The summit also unveiled the Content India Trends Report, whose findings made for bracing reading. Daoud Jackson, senior analyst at OMDIA, set the tone: “By 2030, online video in India will nearly double the revenue of traditional TV, becoming the main driver of growth.” He noted that in 2025, India produced a quarter of all YouTube videos globally, overtaking the United States, while Indians collectively spend 117 years daily on YouTube and 72 years on Instagram. Traditional subscription TV is declining as free TV and connected TV gain ground, forcing broadcasters to innovate. “AI-generated content is just 2 per cent of engagement,” Jackson added, “highlighting the dominance of high-quality human content. The key for Indian media companies is scaling while monetising effectively from day one.”
Hannah Walsh, principal analyst at Ampere Analysis, added hard numbers to the picture. India produced over 24,000 titles in January 2026 alone, with 19,000 available internationally. The country now accounts for 12 per cent of Asia-Pacific content spend, up from 8 per cent in 2021, outpacing both Japan and China. Key exporters include JioStar, Zee Entertainment, Sony India, Amazon and Netflix, delivering over 7,500 Indian-produced titles abroad each year. The top importing markets are Saudi Arabia, the UAE, Egypt, the United States and the Philippines. Scripted content dominates globally at 88 per cent, with crime dramas and children’s and family titles performing particularly strongly.
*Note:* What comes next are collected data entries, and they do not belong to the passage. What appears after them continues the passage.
-- ==== Sys2Proof/Safety.lean ====
section
/-! DEFINITION. The terms the statements use: values and number representations, what an instruction leaves alone, what
its next state holds, tables of the results the rules give, and the invariant of the machine. -/

namespace Sys2Proof.Safety

open Sys2Proof.Machine

/-! ## Numbers -/

/-- `signed64(GPR[r])`. -/
def sval (s : State) (r : RegNum) : Int := (readGpr s r).toInt
/-- `unsigned64(GPR[r])`. -/
def uval (s : State) (r : RegNum) : Nat := (readGpr s r).toNat
/-- `GPR[r][31:0]` as an unsigned number. -/
def lowval (s : State) (r : RegNum) : Nat := (readGpr s r).toNat % 2 ^ 32
/-- `GPR[r][31:0]` as a signed number. -/
def lowsval (s : State) (r : RegNum) : Int := ((lowval s r : Nat) : Int).bmod (2 ^ 32)
/-- `WordValue(GPR[r])`: the register holds a 32-bit signed number (44_computational.md rule R471). -/
def IsWord (s : State) (r : RegNum) : Prop := -(2 ^ 31) ≤ sval s r ∧ sval s r < 2 ^ 31
/-- The low word of a number, sign-extended to 64 bits. -/
def word (x : Int) : Dword := BitVec.ofInt 64 (x.bmod (2 ^ 32))
/-- A number modulo 2^64. -/
def dword (x : Int) : Dword := BitVec.ofInt 64 x

/-- The number `n` bytes of memory make in a byte order: big-endian, the byte at the lowest address is the most
significant (20_memory.md rule R252). -/
def numberAt (big : Bool) (m : List Host.Cell) (a : Nat) : Nat → Nat
  | 0 => 0
  | n + 1 =>
    if big then numberAt big m a n * 256 + (Memory.read m (a + n)).toNat
    else (Memory.read m (a + n)).toNat * 256 ^ n + numberAt big m a n

/-! ## Frames -/

/-- Every general register reads the same. -/
def KeepsGpr (s t : State) : Prop := ∀ q, readGpr t q = readGpr s q
/-- Every general register but `d` reads the same. -/
def KeepsGprBut (d : RegNum) (s t : State) : Prop := ∀ q, q ≠ d → readGpr t q = readGpr s q
/-- `HI` and `LO` are the same. -/
def KeepsHiLo (s t : State) : Prop := t.hi = s.hi ∧ t.lo = s.lo
/-- The CP0 registers and the JTLB are the same. -/
def KeepsControl (s t : State) : Prop := t.cp0 = s.cp0 ∧ t.tlb = s.tlb
/-- The remaining state outside memory is the same: the Interrupt register, pins, the timer latch, Standby, the bus,
the caches, the parameters, the errors to be reported and the events to come. -/
def KeepsRest (s t : State) : Prop :=
  t.intReg = s.intReg ∧ t.intPin = s.intPin ∧ t.nmiPin = s.nmiPin ∧ t.nmiLevel = s.nmiLevel ∧
    t.timerPending = s.timerPending ∧ t.standby = s.standby ∧ t.busIdle = s.busIdle ∧ t.caches = s.caches ∧
    t.params = s.params ∧ t.pendingErrors = s.pendingErrors ∧ t.events = s.events
/-- Every byte of memory reads the same. -/
def KeepsMem (s t : State) : Prop := ∀ a, Memory.read t.mem a = Memory.read s.mem a
/-- Every byte of memory outside the `n` bytes from `a` reads the same. -/
def KeepsMemBut (a n : Nat) (s t : State) : Prop :=
  ∀ b, ¬(a ≤ b ∧ b < a + n) → Memory.read t.mem b = Memory.read s.mem b
/-- The next instruction follows: sequential, or the target of the branch whose slot this is
(45_jump_branch.md rule R560). -/
def Continues (s t : State) : Prop :=
  t.pc = (if s.inDelaySlot then s.branchTarget else s.pc + 4) ∧ t.inDelaySlot = false

/-- Nothing outside the general registers and `pc` changes. -/
def OnlyGpr (d : RegNum) (s t : State) : Prop :=
  KeepsGprBut d s t ∧ KeepsHiLo s t ∧ t.fpu = s.fpu ∧ KeepsControl s t ∧ t.llBit = s.llBit ∧ KeepsRest s t ∧
    KeepsMem s t ∧ Continues s t
/-- Nothing but `HI`, `LO` and `pc` changes. -/
def OnlyHiLo (s t : State) : Prop :=
  KeepsGpr s t ∧ t.fpu = s.fpu ∧ KeepsControl s t ∧ t.llBit = s.llBit ∧ KeepsRest s t ∧ KeepsMem s t ∧ Continues s t
/-- Nothing but the floating-point unit and `pc` changes. -/
def OnlyFpu (s t : State) : Prop :=
  KeepsGpr s t ∧ KeepsHiLo s t ∧ KeepsControl s t ∧ t.llBit = s.llBit ∧ KeepsRest s t ∧ KeepsMem s t ∧ Continues s t
/-- Nothing but `pc` changes. -/
def OnlyPc (s t : State) : Prop :=
  KeepsGpr s t ∧ KeepsHiLo s t ∧ t.fpu = s.fpu ∧ KeepsControl s t ∧ t.llBit = s.llBit ∧ KeepsRest s t ∧ KeepsMem s t ∧
    Continues s t
/-- Nothing but the `n` bytes of memory from `a` and `pc` changes. -/
def OnlyMem (a n : Nat) (s t : State) : Prop :=
  KeepsGpr s t ∧ KeepsHiLo s t ∧ t.fpu = s.fpu ∧ KeepsControl s t ∧ t.llBit = s.llBit ∧ KeepsRest s t ∧
    KeepsMemBut a n s t ∧ Continues s t
/-- Nothing but the CP0 registers and `pc` changes. -/
def OnlyCp0 (s t : State) : Prop :=
  KeepsGpr s t ∧ KeepsHiLo s t ∧ t.fpu = s.fpu ∧ t.tlb = s.tlb ∧ t.llBit = s.llBit ∧ KeepsRest s t ∧ KeepsMem s t ∧
    Continues s t

/-- A general register holds a value, but for register 0, which is hard-wired to zero (10_state.md rule R40). -/
def Holds (t : State) (d : RegNum) (v : Dword) : Prop := readGpr t d = if d = 0 then 0 else v

/-! ## What an instruction does -/

/-- The answer of a step or a meaning is a next state. -/
def Completes (o : Out) : Prop := ∃ t, o = .next t
/-- The instruction completes in a state that satisfies `P`. -/
def Does (i : Instr) (s : State) (P : State → Prop) : Prop := ∃ t, exec i s = .next t ∧ P t
/-- The instruction writes `v` to `GPR[d]` and changes nothing else. -/
def Gives (i : Instr) (s : State) (d : RegNum) (v : Dword) : Prop := Does i s (fun t => Holds t d v ∧ OnlyGpr d s t)
/-- The instruction writes some value to `GPR[d]` and changes nothing else; under `ok` the value is `v`. -/
def GivesIf (i : Instr) (s : State) (d : RegNum) (ok : Prop) (v : Dword) : Prop :=
  Does i s (fun t => (ok → Holds t d v) ∧ OnlyGpr d s t)
/-- The instruction writes `HI`, `LO` and changes nothing else; under `ok` the values are `hi`, `lo`. -/
def GivesHiLo (i : Instr) (s : State) (ok : Prop) (hi lo : Dword) : Prop :=
  Does i s (fun t => (ok → t.hi = hi ∧ t.lo = lo) ∧ OnlyHiLo s t)
/-- The instruction raises an exception. -/
def Raises (i : Instr) (s : State) (e : Exc) : Prop := exec i s = .next (takeException e s)

/-! ## Exceptions -/

/-- What the general exception sequence does (60_exceptions.md rule R790), the exception's own registers aside:
`code` is stored, the handler is at `offset` from the vector base when `EXL` was 0 and at 0x180 when it was 1. -/
structure TakesGeneral (code : BitVec 5) (offset : Dword) (s t : State) : Prop where
  status : t.cp0.status = { s.cp0.status with exl := true }
  excCode : t.cp0.cause.excCode = code
  pc : t.pc = (if s.cp0.status.bev then 0xFFFFFFFFBFC00200 else 0xFFFFFFFF80000000) +
    (if s.cp0.status.exl then 0x180 else offset)
  slot : t.inDelaySlot = false
  fresh : s.cp0.status.exl = false →
    t.cp0.epc = (if s.inDelaySlot then s.pc - 4 else s.pc) ∧ t.cp0.cause.bd = s.inDelaySlot
  nested : s.cp0.status.exl = true → t.cp0.epc = s.cp0.epc ∧ t.cp0.cause.bd = s.cp0.cause.bd
  software : t.cp0.cause.iv = s.cp0.cause.iv ∧ t.cp0.cause.ip1 = s.cp0.cause.ip1 ∧ t.cp0.cause.ip0 = s.cp0.cause.ip0
  gpr : KeepsGpr s t
  hilo : KeepsHiLo s t
  fpu : t.fpu = s.fpu
  tlb : t.tlb = s.tlb
  link : t.llBit = s.llBit
  rest : KeepsRest s t
  mem : KeepsMem s t
  others : t.cp0.index = s.cp0.index ∧ t.cp0.random = s.cp0.random ∧ t.cp0.pageMask = s.cp0.pageMask ∧ t.cp0.wired = s.cp0.wired ∧
    t.cp0.count = s.cp0.count ∧ t.cp0.compare = s.cp0.compare ∧ t.cp0.config = s.cp0.config ∧
    t.cp0.llAddr = s.cp0.llAddr ∧ t.cp0.watch1 = s.cp0.watch1 ∧ t.cp0.watch2 = s.cp0.watch2 ∧
    t.cp0.perfControl = s.cp0.perfControl ∧ t.cp0.watchMask = s.cp0.watchMask ∧ t.cp0.perfCount = s.cp0.perfCount ∧
    t.cp0.ecc = s.cp0.ecc ∧ t.cp0.tagLo = s.cp0.tagLo ∧ t.cp0.tagHi = s.cp0.tagHi ∧
    t.cp0.errorEpc = s.cp0.errorEpc ∧ t.cp0.iplLo = s.cp0.iplLo ∧ t.cp0.iplHi = s.cp0.iplHi ∧
    t.cp0.intControl = s.cp0.intControl ∧ t.cp0.dErrAddr0 = s.cp0.dErrAddr0 ∧ t.cp0.dErrAddr1 = s.cp0.dErrAddr1

/-- The registers that an exception with a failing address loads or leaves undefined are the same. -/
def KeepsFaultAddress (s t : State) : Prop :=
  t.cp0.badVAddr = s.cp0.badVAddr ∧ t.cp0.entryHi = s.cp0.entryHi ∧ t.cp0.context = s.cp0.context ∧
    t.cp0.xcontext = s.cp0.xcontext ∧ t.cp0.entryLo0 = s.cp0.entryLo0 ∧ t.cp0.entryLo1 = s.cp0.entryLo1

/-- The instruction traps with an exception code when a condition holds, and else does nothing
(46_special_trap.md rule R604). -/
def TrapsWhen (i : Instr) (s : State) (c : Prop) : Prop :=
  (c → Does i s (fun t => TakesGeneral 13 0x180 s t ∧ KeepsFaultAddress s t)) ∧ (¬c → Does i s (OnlyPc s))

/-- The instruction moves `v` to `GPR[d]` when a condition holds, and else writes nothing (47_mips4_additions.md rule
R631). -/
def MovesWhen (i : Instr) (s : State) (c : Prop) (d : RegNum) (v : Dword) : Prop :=
  (c → Gives i s d v) ∧ (¬c → Does i s (OnlyPc s))

/-- An entry to the reset vector that saves the restart address (60_exceptions.md rules R780, R781). -/
def EntersResetVector (s t : State) : Prop :=
  t.pc = 0xFFFFFFFFBFC00000 ∧ t.inDelaySlot = false ∧ t.standby = false ∧
    t.cp0 = { s.cp0 with errorEpc := (if s.inDelaySlot then s.pc - 4 else s.pc), status := { s.cp0.status with bev := true, sr := true, erl := true } }

/-! ## Accesses -/

/-- An access with this attribute goes to the byte array: the caches are transparent (20_memory.md rule R290(a)) or the
attribute is one of the uncached ones (rules R265, R267). -/
def Direct (s : State) (attr : BitVec 3) : Prop := s.params.explicitCaches = false ∨ attr = 2 ∨ attr = 6

/-- A load of `n` bytes at `va` reaches readable memory at `pa`: aligned, translated, no Watch match. -/
def LoadReaches (n : Nat) (va : Dword) (s : State) (pa : PAddr) (attr : BitVec 3) : Prop :=
  translateAligned .load n va s = .ok (pa, attr) ∧ (regionKind s pa = .ram ∨ regionKind s pa = .rom) ∧
    watchMatch s .load pa n = (false, false)

/-- A store of `n` bytes at `va` reaches memory at `pa` that is no device: aligned, translated, no Watch match. -/
def StoreReaches (n : Nat) (va : Dword) (s : State) (pa : PAddr) (attr : BitVec 3) : Prop :=
  translateAligned .store n va s = .ok (pa, attr) ∧ regionKind s pa ≠ .device ∧
    watchMatch s .store pa n = (false, false)

/-- The caches are transparent (20_memory.md rule R290(a)). -/
def Transparent (s : State) : Prop := s.params.explicitCaches = false

/-- How many bytes a "left" form accesses (43_load_store.md rule R429). -/
def leftBytes (big : Bool) (n : Nat) (va : Dword) : Nat := if big then n - va.toNat % n else va.toNat % n + 1
/-- The first byte a "left" form accesses: from the address up to the end of its unit, big-endian. -/
def leftFirst (big : Bool) (n : Nat) (va : Dword) (pa : PAddr) : Nat :=
  if big then pa.toNat else pa.toNat - va.toNat % n
/-- How many bytes a "right" form accesses (rule R429). -/
def rightBytes (big : Bool) (n : Nat) (va : Dword) : Nat := if big then va.toNat % n + 1 else n - va.toNat % n
/-- The first byte a "right" form accesses: the start of the unit, big-endian. -/
def rightFirst (big : Bool) (n : Nat) (va : Dword) (pa : PAddr) : Nat :=
  if big then pa.toNat - va.toNat % n else pa.toNat

/-- A data access: its alignment, its virtual address, where its bytes begin for a translated address, how many they
are, whether the link bit decides if it happens, and the enabling tests of its instruction. -/
structure Access where
  align : Nat
  va : Dword
  first : PAddr → PAddr
  count : Nat
  linked : Bool
  ready : Prop

/-- An aligned access of `n` bytes. -/
def alignedAccess (n : Nat) (va : Dword) (linked : Bool) (ready : Prop) : Access :=
  { align := n, va := va, first := id, count := n, linked := linked, ready := ready }

/-- The "left" part of a unit of `n` bytes (43_load_store.md rule R429). -/
def leftAccess (s : State) (n : Nat) (va : Dword) (ready : Prop) : Access :=
  { align := 1, va := va, first := fun pa => BitVec.ofNat 36 (leftFirst (bigEndianCpu s) n va pa)
    count := leftBytes (bigEndianCpu s) n va, linked := false, ready := ready }

/-- The "right" part of a unit of `n` bytes (rule R429). -/
def rightAccess (s : State) (n : Nat) (va : Dword) (ready : Prop) : Access :=
  { align := 1, va := va, first := fun pa => BitVec.ofNat 36 (rightFirst (bigEndianCpu s) n va pa)
    count := rightBytes (bigEndianCpu s) n va, linked := false, ready := ready }

/-- The registers an operation names are even, as they must be with `FR` = 0 (48_fpu.md rule R662). -/
def EvenRegs (s : State) (regs : List RegNum) : Prop := s.status.fr = true ∨ ∀ r ∈ regs, r.toNat % 2 = 0

/-- An indexed access may execute and stays in the region of its base (48_fpu.md rules R661, R684). -/
def IndexedReady (s : State) (b x : RegNum) : Prop :=
  isMips4 s = true ∧ s.status.cu1 = true ∧ uval s b / 2 ^ 62 = (indexAddr s b x).toNat / 2 ^ 62

/-- The loads (43_load_store.md rules R414 to R420, R430, R431, R434, R435, R440, R441; 48_fpu.md rules R680, R681, R684,
R685). -/
def loadForm (s : State) : Instr → Option Access
  | .lb b _ o => some (alignedAccess 1 (effAddr s b o) false True)
  | .lbu b _ o => some (alignedAccess 1 (effAddr s b o) false True)
  | .lh b _ o => some (alignedAccess 2 (effAddr s b o) false True)
  | .lhu b _ o => some (alignedAccess 2 (effAddr s b o) false True)
  | .lw b _ o => some (alignedAccess 4 (effAddr s b o) false True)
  | .lwu b _ o => some (alignedAccess 4 (effAddr s b o) false (is64 s = true))
  | .ld b _ o => some (alignedAccess 8 (effAddr s b o) false (is64 s = true))
  | .ll b _ o => some (alignedAccess 4 (effAddr s b o) false True)
  | .lld b _ o => some (alignedAccess 8 (effAddr s b o) false (is64 s = true))
  | .lwl b _ o => some (leftAccess s 4 (effAddr s b o) True)
  | .lwr b _ o => some (rightAccess s 4 (effAddr s b o) True)
  | .ldl b _ o => some (leftAccess s 8 (effAddr s b o) (is64 s = true))
  | .ldr b _ o => some (rightAccess s 8 (effAddr s b o) (is64 s = true))
  | .lwc1 b _ o => some (alignedAccess 4 (effAddr s b o) false (s.status.cu1 = true))
  | .ldc1 b f o => some (alignedAccess 8 (effAddr s b o) false (s.status.cu1 = true ∧ EvenRegs s [f]))
  | .lwxc1 b x _ => some (alignedAccess 4 (indexAddr s b x) false (IndexedReady s b x))
  | .ldxc1 b x f => some (alignedAccess 8 (indexAddr s b x) false (IndexedReady s b x ∧ EvenRegs s [f]))
  | _ => none

/-- The stores (43_load_store.md rules R421 to R424, R432, R433, R436, R437, R442, R443; 48_fpu.md rules R682, R683, R686,
R687). -/
def storeForm (s : State) : Instr → Option Access
  | .sb b _ o => some (alignedAccess 1 (effAddr s b o) false True)
  | .sh b _ o => some (alignedAccess 2 (effAddr s b o) false True)
  | .sw b _ o => some (alignedAccess 4 (effAddr s b o) false True)
  | .sd b _ o => some (alignedAccess 8 (effAddr s b o) false (is64 s = true))
  | .sc b _ o => some (alignedAccess 4 (effAddr s b o) true True)
  | .scd b _ o => some (alignedAccess 8 (effAddr s b o) true (is64 s = true))
  | .swl b _ o => some (leftAccess s 4 (effAddr s b o) True)
  | .swr b _ o => some (rightAccess s 4 (effAddr s b o) True)
  | .sdl b _ o => some (leftAccess s 8 (effAddr s b o) (is64 s = true))
  | .sdr b _ o => some (rightAccess s 8 (effAddr s b o) (is64 s = true))
  | .swc1 b _ o => some (alignedAccess 4 (effAddr s b o) false (s.status.cu1 = true))
  | .sdc1 b f o => some (alignedAccess 8 (effAddr s b o) false (s.status.cu1 = true ∧ EvenRegs s [f]))
  | .swxc1 b x _ => some (alignedAccess 4 (indexAddr s b x) false (IndexedReady s b x))
  | .sdxc1 b x f => some (alignedAccess 8 (indexAddr s b x) false (IndexedReady s b x ∧ EvenRegs s [f]))
  | _ => none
Manoj Dobhal, chief executive and executive director of Dish TV India, framed the summit’s ambition squarely. “Stories don’t need translation. They need a platform, discovery, and reach, local or global,” he said. “India produces more movies than any country, our streaming platforms compete globally, and our tech and creators win international awards. Yet fragmentation slows growth. Producers, platforms, and tech move in different lanes. We need shared spaces, collaboration, and an ecosystem where ideas, technology, and people meet. That is why we built Content India.”
The data, the pitches and the prize money all pointed to the same conclusion: India is not waiting for the world to discover its stories. It is building the infrastructure to sell them.